Kentucky and Indiana officials have maintained tolls must be used to pay off the project’s costs to build a new East End and downtown I-65 bridge and to rework Spaghetti Junction.
Opposition to tolling has been met with equal force by bridge officials who haven’t backed down to business owners and residents who say tolling will disproportionately affect certain Indiana businesses and minority and low-income commuters.
When the bridges open, commuters will pay between $1 to $12 depending on vehicle size and how they cross. The rates were suggested through a recently released traffic and revenue study. All tolling will be done electronically and won’t require motorists to stop at booth.
The cheapest way to commute will be to use a transponder device that automatically records when the car passes.
Drivers can also register their vehicle, which will incur higher costs, or just pass through and allow video to capture the license plate and send an invoice via mail.

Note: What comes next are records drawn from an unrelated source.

-- ==== Sys2Proof/Machine/Operands.lean ====
section
/-!
DEFINITION. What every instruction of tile code shares: the fields of its word, the registers of its slot, layouts and
their elements in the tile store, tokens, faults, hardware loops, issue into the sequencer or a queue, and completion
(03 R71 to R78, R92, R95; 04 R112 to R126; 05 R141 to R165).
-/
namespace Sys2Proof.Machine

/-! ## The instruction word -/

/-- The major opcode (05 R141). -/
def wOpc (w : BitVec 128) : Nat := fld w 127 120
/-- Does the instruction wait on a token (05 R141)? -/
def wWE (w : BitVec 128) : Bool := fld w 119 119 == 1
/-- The token waited on. -/
def wWT (w : BitVec 128) : Nat := fld w 118 113
/-- Does the instruction set a token? -/
def wSE (w : BitVec 128) : Bool := fld w 112 112 == 1
/-- The token set. -/
def wST (w : BitVec 128) : Nat := fld w 111 106

/-- The operand fields of an opcode, as (high, low) bits; none for a reserved opcode (05 R143, R157, R166, R173;
06 R175, R176, R189, R190, R206, R210 to R213). Bits [101:100] of SIGNAL, RSIGNAL and WAIT and the MR bits of VMASK are of a field that
their group has, and count as used (log 6, DESIGN CHOICE). -/
def opFields : Nat → Option (List (Nat × Nat))
  | 0x00 => some []
  | 0x01 => some [(105, 100), (63, 0)]
  | 0x02 => some [(105, 84)]
  | 0x03 => some [(105, 94), (87, 84), (47, 0)]
  | 0x04 => some [(105, 103), (99, 88), (23, 0)]
  | 0x05 => some [(105, 105), (99, 94), (13, 0)]
  | 0x06 => some [(105, 103), (99, 94), (87, 74), (31, 0)]
  | 0x07 => some [(105, 97), (93, 88), (63, 0)]
  | 0x08 => some [(105, 101), (99, 94), (47, 0)]
  | 0x09 => some [(105, 98)]
  | 0x0A => some [(105, 100)]
  | 0x0B => some [(3, 0)]
  | 0x0C => some [(105, 100)]
  | 0x0D => some [(99, 94), (1, 0)]
  | 0x0E => some [(105, 100), (7, 0)]
  | 0x0F => some [(105, 102)]
  | 0x10 => some [(105, 94)]
  | 0x11 => some []
  | 0x20 => some [(105, 35)]
  | 0x21 => some [(105, 68)]
  | 0x40 => some [(105, 101), (85, 80), (73, 36)]
  | 0x41 => some [(100, 96), (85, 80), (73, 36)]
  | 0x42 => some [(105, 74), (65, 62), (35, 35)]
  | 0x43 => some [(105, 96), (90, 68), (65, 62)]
  | 0x44 => some [(105, 91), (85, 74), (65, 62), (35, 35)]
  | 0x45 => some [(105, 91), (85, 83), (79, 68)]
  | 0x46 => some [(105, 96), (85, 74), (65, 62)]
  | 0x47 => some [(105, 96), (85, 74), (65, 62)]
  | 0x48 => some [(105, 96), (85, 74), (67, 62)]
  | 0x80 => some [(105, 87)]
  | 0x81 => some [(105, 87)]
  | 0x82 => some [(105, 98), (95, 94), (86, 73)]
  | 0x83 => some [(105, 98), (84, 79)]
  | 0x84 => some [(105, 102), (72, 64)]
  | 0x85 => some [(105, 96), (93, 93)]
  | 0x86 => some [(105, 96), (93, 93)]
  | 0xA0 => some [(105, 102), (99, 88), (76, 64), (31, 0)]
  | 0xA1 => some [(105, 102), (99, 88), (76, 64), (31, 0)]
  | 0xA2 => some [(105, 102), (99, 88), (76, 64), (31, 0)]
  | 0xA3 => some [(105, 96)]
  | 0xA4 => some [(105, 96)]
  | _ => none

/-- A mask of bits [hi:lo]. -/
def bitMask (hi lo : Nat) : Nat := (2 ^ (hi + 1 - lo) - 1) <<< lo

/-- Is a reserved operand bit of the word set (00 R9)? -/
def reservedSet (w : BitVec 128) : Bool :=
  match opFields (wOpc w) with
  | none => true
  | some fs =>
    let used := fs.foldl (fun m f => m ||| bitMask f.1 f.2) (bitMask 127 106)
    (w.toNat &&& (bitMask 127 0 - used)) != 0

/-! ## The slot -/

/-- A slot of a tile. -/
def State.slotOf (s : State) (pos slot : Nat) : Option Slot := look none (s.tileOf pos).slots slot
/-- Change a slot. -/
def State.updSlot (s : State) (pos slot : Nat) (f : Slot → Slot) : State :=
  s.updTile pos (fun t => { t with slots := upd none t.slots slot (fun o => o.map f) })

/-- A scalar register; s0 reads 0 (05 R144). -/
def Slot.sreg (x : Slot) (n : Nat) : Word := if n = 0 then 0#64 else look 0#64 x.s n
/-- Write a scalar register; a write of s0 is discarded (05 R144). -/
def Slot.setS (x : Slot) (n : Nat) (v : Word) : Slot := if n = 0 then x else { x with s := put 0#64 x.s n v }
/-- A layout register. -/
def Slot.lreg (x : Slot) (n : Nat) : LayReg := look 0#256 x.l n
/-- Write a layout register. -/
def Slot.setL (x : Slot) (n : Nat) (v : LayReg) : Slot := { x with l := put 0#256 x.l n v }
/-- The bytes of a slot's window (03 R101). -/
def Slot.winBytes (x : Slot) : Nat := x.wlen * 0x400000
/-- The tile-store address of the window. -/
def Slot.winBase (x : Slot) : Nat := x.wbase * 0x400000
/-- FTZ of a TCTL value (05 R151). -/
def ftzOf (t : Word) : Bool := t.getLsbD 0
/-- OVF of a TCTL value (05 R151). -/
def ovfOf (t : Word) : Bool := t.getLsbD 1

/-- The word a slot issues next. -/
def Slot.next (x : Slot) : Option (BitVec 128) := if x.pc < x.count then x.code[x.pc]? else none

/-! ## Faults and flags -/

/-- A slot faults: the whole command stops and completes with TILE_FAULT (05 R155, 06 R205). -/
def tileFault (pos slot code pc : Nat) (s : State) : State :=
  match s.slotOf pos slot with
  | none => s
  | some x => endWith x.ring x.seq { status := 0x03, reason := code, part := x.part, instr := pc } s

/-- Set sticky flags of a slot (04 R138 to R140). -/
def setFlags (pos slot : Nat) (f : Sticky) (s : State) : State :=
  if f = 0#4 then s else s.updSlot pos slot (fun x => { x with tstat := x.tstat ||| f.setWidth 64 })

/-- Add to a token; above 15 it stays 15 and the slot faults (03 R75, 06 R210). -/
def addToken (pos slot tok n pc : Nat) (s : State) : State :=
  match s.slotOf pos slot with
  | none => s
  | some x =>
    let v := look 0 x.tok tok + n
    let s1 := s.updSlot pos slot (fun x => { x with tok := put 0 x.tok tok (min v 15) })
    if 15 < v then tileFault pos slot 0x07 pc s1 else s1

/-- An instruction that is complete sets its token (03 R75, R76). -/
def setDone (pos slot : Nat) (w : BitVec 128) (pc : Nat) (s : State) : State :=
  if wSE w then addToken pos slot (wST w) 1 pc s else s

/-- The entries of a queue (03 R71). -/
def queueSize : Queue → Nat
  | .matrix => 8 | .vector => 16 | .move => 32 | .sync => 16

/-- A queue of a slot. -/
def Slot.queue (x : Slot) : Queue → List QInstr
  | .matrix => x.qm | .vector => x.qv | .move => x.qx | .sync => x.qs
/-- Change a queue. -/
def Slot.setQueue (x : Slot) (q : Queue) (l : List QInstr) : Slot :=
  match q with
  | .matrix => { x with qm := l } | .vector => { x with qv := l } | .move => { x with qx := l } | .sync => { x with qs := l }
/-- The head of a queue: its first instruction that has not started. -/
def Slot.head (x : Slot) (q : Queue) : Option QInstr := (x.queue q).find? (fun i => !i.started)

/-- Does a FENCE with this mask hold issue: a queue it names is not empty (06 R211)? -/
def Slot.fenceHolds (x : Slot) (m : Nat) : Bool :=
  (bitOf m 0 && !x.qm.isEmpty) || (bitOf m 1 && !x.qv.isEmpty) || (bitOf m 2 && !x.qx.isEmpty) || (bitOf m 3 && !x.qs.isEmpty)

/-- The physical arrays that a mask of a slot names, in increasing order (03 R102). -/
def Slot.maskArrays (x : Slot) (mask : Nat) : List Nat :=
  ((List.range x.arrays.length).filter (fun k => bitOf mask k)).filterMap (fun k => x.arrays[k]?)

/-- The arrays that a matrix instruction uses. -/
def QInstr.arrays (q : QInstr) (x : Slot) : List Nat := x.maskArrays (fld q.word 105 98)

/-- The banks that a matrix instruction works on, one bit each: both in FP64, and for an MMA that gives an array more than one
block (03 R82, R89; 05 R173). -/
def QInstr.banks (q : QInstr) : Nat :=
  let fmt := fun i => fld ((q.lregs[i]?).getD 0#256) 179 176
  let blocks := ceilDiv (fld q.word 84 78 + 1) 8 * ceilDiv (fld q.word 77 71 + 1) 8
  let arrays := ((List.range 8).filter (fun k => bitOf (fld q.word 105 98) k)).length
  if wOpc q.word = 0x21 then (if fld q.word 96 95 = 2 then 3 else fld q.word 97 97 + 1)
  else if fmt 0 = 0 ∨ fmt 1 = 0 ∨ arrays < blocks then 3
  else fld q.word 97 97 + 1

/-- Does a started sync instruction hold the head of the queue: an RSIGNAL not sent, a WAIT or a TOKWAIT (06 R207)? -/
def QInstr.holdsHead (q : QInstr) : Bool :=
  q.started && (wOpc q.word == 0xA2 || wOpc q.word == 0xA4 || (wOpc q.word == 0xA1 && q.stage == 0))

/-- Does a matrix instruction that runs hold back one at the head of the queue: on a shared array an MDRAIN holds any, an MMA only an
MDRAIN of a bank that it works on (05 R170, R174)? -/
def QInstr.holdsBack (j i : QInstr) (x : Slot) : Bool :=
  j.started && (j.arrays x).any (fun a => has a (i.arrays x))
    && (wOpc j.word == 0x21 || wOpc i.word == 0x21 && j.banks &&& i.banks != 0)

/-- Does the engine of a queue let its head start (03 R97, R104; 05 R170; 06 R195, R207)? The vector unit runs one instruction of a
slot at a time; a translation fault holds the move queue, where a wait for a host that is detached is none. -/
def State.queueFree (s : State) (pos slot : Nat) (x : Slot) (q : Queue) : Bool :=
  match q with
  | .matrix => match x.head .matrix with
    | none => true
    | some i => !x.qm.any (fun j => j.holdsBack i x)
  | .vector => !x.qv.any QInstr.started
  | .move => !s.xlt.stalls.any (fun t => t.reason != 0 && t.waits.any (fun w => match w.by_ with
      | .move p k _ => p == pos && k == slot
      | _ => false))
  | .sync => !x.qs.any QInstr.holdsHead

/-- The place of a queue in the rotation of 03 R77; the sequencer is 4. -/
def queueTaker : Queue → Nat
  | .matrix => 0 | .vector => 1 | .move => 2 | .sync => 3

/-- The units of a token that a taker wants now (03 R77): the head of a queue that its engine lets start, a TOKWAIT that has
started, the sequencer's next instruction. -/
def State.wants (s : State) (pos slot : Nat) (x : Slot) (tok who : Nat) : Nat :=
  let headWants := fun (q : Queue) => match x.head q with
    | some i => b2n (wWE i.word && wWT i.word == tok && s.queueFree pos slot x q)
    | none => 0
  match who with
  | 0 => headWants .matrix
  | 1 => headWants .vector
  | 2 => headWants .move
  | 3 => match x.qs.find? (fun q => q.started && wOpc q.word == 0xA4 && fld q.word 105 100 == tok) with
    | some q => fld q.word 99 96
    | none => headWants .sync
  | _ => match x.next with
    | some w => b2n (x.phase == .running && decide (wOpc w < 0x20) && wWE w && wWT w == tok
        && !(wOpc w == 0x0F && x.fenceHolds (fld w 105 102)))
    | none => 0

/-- The takers that get their units when the turn goes round once, each that finds enough left (03 R77, 06 R210). -/
def grantRound (want : Nat → Nat) : List Nat → Nat → List Nat
  | [], _ => []
  | w :: r, units => if want w != 0 && decide (want w ≤ units) then w :: grantRound want r (units - want w) else grantRound want r units

/-- May a taker have its units of a token now (03 R75, R77)? -/
def State.mayTake (s : State) (pos slot : Nat) (x : Slot) (who tok : Nat) : Bool :=
  has who (grantRound (s.wants pos slot x tok) ((List.range 5).map (fun i => (x.tokPtr + i) % 5)) (look 0 x.tok tok))

/-- A taker gets n units of a token, and the turn passes on (03 R75, R77). The rule gives the pointer no home: here one pointer of
the slot serves all its tokens, and every take advances it, contested or not (log 7, DESIGN CHOICE). -/
def Slot.take (x : Slot) (who tok n : Nat) : Slot :=
  { x with tok := upd 0 x.tok tok (fun v => v - n), tokPtr := (who + 1) % 5 }

/-! ## Layouts -/

/-- The fields of a layout register (05 R145). -/
structure Lay where
  base : Nat
  rows : Nat
  cols : Nat
  stride : Nat
  fmt : Nat
  sfmt : Nat
  sblk : Nat
  sdir : Nat
  space : Nat
  sbase : Nat
  deriving DecidableEq, Repr

/-- Read a layout register. -/
def Lay.of (l : LayReg) : Lay :=
  ⟨fld l 63 0, fld l 95 64, fld l 127 96, fld l 175 128, fld l 179 176, fld l 183 180, fld l 186 184, fld l 188 187,
    fld l 189 189, fld l 255 192⟩

/-- The element format; FP64 stands in for a code that a check has refused before. -/
def Lay.f (l : Lay) : Fmt := (Fmt.ofCode l.fmt).getD .fp64
/-- The bytes in one row (04 R112 to R115). -/
def Lay.rowLen (l : Lay) : Nat := l.f.rowBytes l.cols
/-- The bytes of the extent (05 R167). -/
def Lay.extent (l : Lay) : Nat := if l.rows = 0 then 0 else (l.rows - 1) * l.stride + l.rowLen
/-- The scale block size (05 R145): 0 stands for none, one scale for all. -/
def Lay.block (l : Lay) : Nat := if l.sblk = 0 then 0 else 2 ^ (l.sblk + 2)
/-- Block sizes along the outer dimension and K (04 R125); with no block size one block holds every element. -/
def Lay.blocks (l : Lay) (o k : Nat) : Nat × Nat :=
  if l.sblk = 0 then (max 1 o, max 1 k)
  else if l.sdir = 0 then (1, l.block) else if l.sdir = 1 then (l.block, 1) else (l.block, l.block)
/-- Rows and columns of the scale matrix for extents O and L (04 R126). -/
def Lay.scaleDims (l : Lay) (o k : Nat) : Nat × Nat :=
  let (bo, bk) := l.blocks o k
  (ceilDiv o bo, ceilDiv k bk)
/-- Are the fields of an enabled scale reserved values (05 R167)? -/
def Lay.scaleReserved (l : Lay) : Bool := l.sblk == 7 || l.sdir == 3
/-- Does a layout's scale break a format rule: a scale format without role S, an E4M3 scale for an operand outside the 8-bit and
4-bit classes, a reserved field (04 R106, R107, 05 R167)? R167 names the reserved fields for an MMA; a converting LOAD or STORE whose LS
has one raises FORMAT too here, of which 06 R193 says nothing (log 21, DESIGN CHOICE). -/
def Lay.scaleBad (l : Lay) : Bool :=
  !(l.sfmt == 0xE || l.sfmt == 0x4) || (l.sfmt == 0x4 && !(l.f.cls == .b8 || l.f.cls == .b4)) || l.scaleReserved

Here’ a breakdown of the costs, depending on the circumstances:
The bridges will also offer a frequent user discount for commuters who use the bridge often, but the states have not yet defined who a “frequent user” is. Further, officials say they haven’t decided whether the transponder device will cost commuters. Prices for transponder devices in other states have ranged from under $1 to around $20, says David Talley, deputy executive budget director at the Kentucky Transportation Cabinet.
Kentucky would like to see transponders given away for free, he says.
Despite opposition from many throughout the development, Kentucky Transportation Cabinet Secretary Mike Hancock says public opinion has helped form the project.
“How we apply that, how we put that into use isn’t’ always obvious but I can assure you that behind the scenes there have been decisions made that have yielded benefits that the public pushed for,” he says.
Hancock points to the creation of the frequent user program as proof.
But for some, like Chris Jones who owns J and J Pallet Corporation in Indiana, the approved tolling structure will have a large impact on how business is done.
“We’ve ran the numbers and made some comments at some of the prior meetings and we felt like it went on deaf ears,” he says. “It’ll give us a distinct disadvantage over our competition.”
Jones says a majority of his transports cross the Ohio River and the approved tolling structure will cost his company around $140,000 a year.
Hancock says the truck rates are comparable to national averages and the tolling structure is necessary to generate the revenue necessary to pay for the project.
Officials say tolls are expected to increase for inflation by around 2.5 percent annually but the tolling body reserves the right to increase tolls at any time depending on the project’s needs.